# Cluster

Some helpful links:

- https://docs.voxel51.com/tutorials/clustering.html
- https://docs.voxel51.com/tutorials/dimension_reduction.html

In [None]:
# folder setup
import os
path_samples = os.path.abspath(os.getcwd()) + '/screenshots/'

# essentials ...
import sys, math
def progress_bar(count_value, total):
    filled_up_Length = int(math.floor(100 * count_value / total)) + 1
    bar = '=' * filled_up_Length + '-' * (100 - filled_up_Length)
    sys.stdout.write('[%s]\r' %(bar))
    sys.stdout.flush()

def done():
    print('\n\nDone 👍🏻\n')

## Install FiftyOne

In [None]:
!pip uninstall -y opencv-python
!pip install -U fiftyone torch torchvision umap-learn scikit-learn
!fiftyone plugins download https://github.com/jacobmarks/clustering-plugin

## Prepare Dataset

In [None]:
import os, csv, json
import fiftyone as fo

dataset = fo.Dataset('ludens')

# open the wikidata query file to link wikidata_id in filename and csv 
with open('query.csv') as games_data:

    # load reformated mobygames platforms file to get proper platform label
    with open('platforms_reformatted.json') as platforms_data:
        games_rows = csv.reader(games_data, delimiter=',', quotechar='"')
        games = {}
        platforms = json.load(platforms_data)

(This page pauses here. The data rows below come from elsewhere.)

-- ==== Sys2Proof/Machine/StateKeys.lean ====
section
/-! DEFINITION. Rind, the key vault and the firmware banks (spec 19, 20). Default field values are the reset values:
the module has left Skovgil in FIELD with seal count 0 and its first start has restored its root (R505, R507). -/

namespace Sys2Proof.Machine

/-- Rind: root, life cycle, seal monitor, tamper sensors and real-time counter (R500 to R507, R521). -/
structure Rind where
  rootPresent : Bool := true
  /-- The model's index of the root's random draw. -/
  root : Nat := 0
  rootGen : Nat := 0
  certified : Bool := true
  /-- A renewed root that takes effect at the next power-on reset (R520). -/
  renewed : Bool := false
  /-- 0 BLANK, 1 FACTORY, 2 FIELD, 3 SERVICE, 4 RETIRED. -/
  lifecycle : Nat := 2
  /-- The root rests in the ship copy (R505). -/
  shipCopy : Bool := false
  sealCount : Nat := 0
  sealSerial : List Byte := List.replicate 16 0
  loopOpen : Bool := false
  /-- Samples in a row that disagree with loopOpen, and legal µs at which the loop was last found closed (R300). -/
  loopRun : Nat := 0
  closedAt : Nat := 0
  loopChanges : Nat := 0
  /-- A seal record that waits for Legal to run (R301). -/
  sealDue : Bool := false
  armed : Bool := true
  /-- Sensors in alarm now: mesh, lid, light, temperature, glitch; and alarm samples in a row of sampled ones. -/
  alarm : Vector Bool 5 := Vector.replicate 5 false
  alarmRun : Vector Nat 5 := Vector.replicate 5 0
  lastCause : Nat := 0
  /-- Mesh, lid, light, temperature, glitch and battery-loss counts. -/
  tamper : Vector Nat 6 := Vector.replicate 6 0
  batLow : Bool := false
  /-- VBAT fell below retention while VSYS was absent: handled at the next start (R504). -/
  batteryLost : Bool := false
  /-- Real-time counter in µs, and RTC_LOST (R506). -/
  rtcUs : Nat := 0
  rtcLost : Bool := false
  alarmS : Nat := 0
  deriving DecidableEq, Repr

/-- The real-time counter in periods of 1 / 32 768 s (R506). -/
def Rind.rtc (r : Rind) : Nat := r.rtcUs * 32768 / 1000000 % 2 ^ 48

/-- A vault slot (R512): attribute words, the secret or private value, public bytes, and RM_SERVICE when filled. -/
structure Slot where
  attrA : Word
  attrB : Word
  key : Nat := 0
  pub : List Byte := []
  rm : Nat := 0
  deriving DecidableEq, Repr

/-- Attribute words of the fixed public-only slots 5 to 9 (R511, R512): ECDSA P-384, domain SERVICE, verify. -/
def publicAttrA (n : Nat) : Word := if n = 5 then 0 else oneBit 21
def publicAttrB : Word := pack [(3, 0, 2), (5, 4, 2), (8, 6, 7), (11, 11, 1), (16, 15, 3), (19, 19, 1), (20, 20, 1)]

/-- The image keys that provisioning writes into slots 6 and 7 (R507, R526). DESIGN CHOICE (log 142). -/
def factorySlots : List (Nat × Slot) :=
  [6, 7].map fun n => (n, { attrA := publicAttrA n, attrB := publicAttrB, key := leNat (Config.factoryKey n), pub := Config.factoryKey n })

/-- A key session (R515). -/
structure KSes where
  alg : Nat
  uses : Nat
  key : Nat
  deriving DecidableEq, Repr

/-- A vault command in progress: its result, placed at T_FIX (R516). -/
structure VaultOp where
  req : Req
  code : Nat
  words : List Word := []
  ring : Nat := 0
  data : List Byte := []
  toRing : Bool := false
  slot : Nat := 0xFF
  reason : Nat := 0
  /-- Its guest was reset: it completes unseen (R521, R525). -/
  orphan : Bool := false
  deriving DecidableEq, Repr

/-- An audit entry (R518). -/
structure Audit where
  rtc : Nat
  kind : Nat
  guest : Nat := 0xFF
  opcode : Nat := 0
  slot : Nat := 0xFF
  result : Nat := 0
  reason : Nat := 0
  detail : List Byte := []
  deriving DecidableEq, Repr

/-- The vault and the audit log. -/
structure Keys where
  /-- Filled slots 5 to 9 and 16 to 255, ascending by number; the derived slots are computed. -/
  slots : List (Nat × Slot) := factorySlots
  sessions : Vector (Vector (Option KSes) 8) 16 := Vector.replicate 16 (Vector.replicate 8 none)
  ops : List VaultOp := []
  log : List Audit := []
  rindLog : List Audit := []
  /-- Measurements of the running images (R509): SERVICE, LEGAL, SAFETY. -/
  measured : Vector (List Byte) 3 := Vector.replicate 3 []
  ev : Vector Word 16 := Vector.replicate 16 0
  deriving DecidableEq, Repr

/-- A firmware bank (R526, R527). DESIGN CHOICE (log 90). -/
structure Bank where
  valid : Bool := false
  header : List Byte := []
  digest : List Byte := []
  rollback : Nat := 0
  version : Nat := 0
  body : List Byte := []
  deriving DecidableEq, Repr

/-- The bank of an image as the module left Skovgil with it. -/
def Bank.factory : Bank := { valid := true, digest := List.replicate 48 0 }

/-- STATE of UPD_STG (R547). -/
inductive StgState where
  | idle | header | body | checking | valid | refused | cancelled | failed
  deriving DecidableEq, Repr

def StgState.code : StgState → Nat
  | .idle => 0 | .header => 1 | .body => 2 | .checking => 3 | .valid => 4 | .refused => 5 | .cancelled => 6
  | .failed => 7

/-- Staging of a class (R531 to R535). -/
structure Stg where
  state : StgState := .idle
  source : Nat := 0
  reason : Nat := 0
  owner : Guest := 0
  pos : Nat := 0
  ring : Nat := 0
  hdr : List Byte := []
  body : List Byte := []
  cmd : Option Req := none
  /-- Digest tag of a CHAIN staging. -/
  tag : Nat := 0
  /-- Bytes read of the descriptor at HEAD of a RING staging. -/
  got : Nat := 0
  /-- Its descriptor with LAST is consumed. -/
  lastRead : Bool := false
  deriving DecidableEq, Repr

/-- STATE of UPD_ACT (R547). -/
inductive ActState where
  | none | proposed | committed | swapping | done | reverted
  deriving DecidableEq, Repr

def ActState.code : ActState → Nat
  | .none => 0 | .proposed => 1 | .committed => 2 | .swapping => 3 | .done => 4 | .reverted => 5

/-- The activation on this unit (R536 to R543). -/
structure Act where
  state : ActState := .none
  cls : Nat := 0
  /-- Address of the only unit in scope, 0 for site scope (R536). -/
  unit : Nat := 0
  digest : List Byte := []
  /-- T_act in chain ns. -/
  tAct : Nat := 0
  pendingStart : Bool := false
  cmd : Option Req := none
  deriving DecidableEq, Repr

/-- The firmware banks and what runs. -/
structure Upd where
  banks : Vector (Vector Bank 2) 3 := Vector.replicate 3 #v[.factory, {}]
  active : Vector (Fin 2) 3 := Vector.replicate 3 0
  floor : Vector Nat 3 := Vector.replicate 3 0
  stg : Vector Stg 3 := Vector.replicate 3 {}
  act : Act := {}
  trial : Vector Bool 3 := Vector.replicate 3 false
  failedStarts : Nat := 0
  /-- Ports whose open session stays on the old legal bank (R540), and slot 2 in use. -/
  oldLegal : Vector Bool 8 := Vector.replicate 8 false
  slot2 : Bool := false
  /-- Image bytes still to be served on the chain (R438): digest tag, offset and the image. -/
  serving : Option (Nat × Nat × List Byte) := none
  ev : Vector Word 16 := Vector.replicate 16 0
  deriving DecidableEq, Repr

end Sys2Proof.Machine
end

        # save game title and country of origin in tuple
        for game in games_rows:
            games[game[0].split('/')[-1]] = {
                'title': game[1],
                'countries': game[4].replace(',', '|') 
            }

        # go through all screenshots in the samples folder
        for path, folders, files in os.walk(path_samples):

            sample_count = 0
            
            for screenshot in files:
                
                filepath = os.path.join(path, screenshot)

                wikidata_id = screenshot.split('_')[0]

                title = games[wikidata_id]['title']
                try:
                    platform = platforms[screenshot.split('_')[3]]['platform_name']
                except:
                    platform = ''
                years = screenshot.split('_')[1]
                years = years.split('-')
                countries = games[wikidata_id]['countries']

                sample = fo.Sample(filepath=filepath)

                sample['wikidata_id'] = wikidata_id
                sample['title'] = title
                sample['platform'] = platform
                sample['years'] = years
                sample['countries'] = countries
            
                dataset.add_sample(sample)

                sample_count += 1
                progress_bar(sample_count, len(files))

done()
print(dataset)

In [None]:
session = fo.launch_app(dataset, auto=False)

Open [FiftyOne 🔗](http://localhost:5151).

### Calculate Embeddings

In [None]:
import fiftyone.brain as fob
import fiftyone.zoo as foz

resnet50 = foz.load_zoo_model("resnet50-imagenet-torch")

dataset.compute_embeddings(
    resnet50,
    embeddings_field="resnet50_embeddings"
)

### Compute Visualisations

#### UMAP
- default parameters
- lower minimal distance and less neighbours to break up global structures
- enlargen minimal distance and have more neighbours to pack the vis tighter
- [fiftyone.brain.visualization.UMAPVisualizationConfig](https://docs.voxel51.com/api/fiftyone.brain.visualization.html#fiftyone.brain.visualization.UMAPVisualizationConfig)

In [None]:
res = fob.compute_visualization(
    dataset,
    embeddings="resnet50_embeddings",
    method="umap",
    brain_key="resnet50_umap_nn100_vis",
    num_neighbors=100
)

dataset.set_values("resnet50_umap_nn100", res.current_points)

In [None]:
res = fob.compute_visualization(
    dataset,
    embeddings="resnet50_embeddings",
    method="umap",
    brain_key="resnet50_umap_md0001_nn5_vis",
    min_dist=0.001,
    num_neighbors=5
)

dataset.set_values("resnet50_umap_md0001_nn5", res.current_points)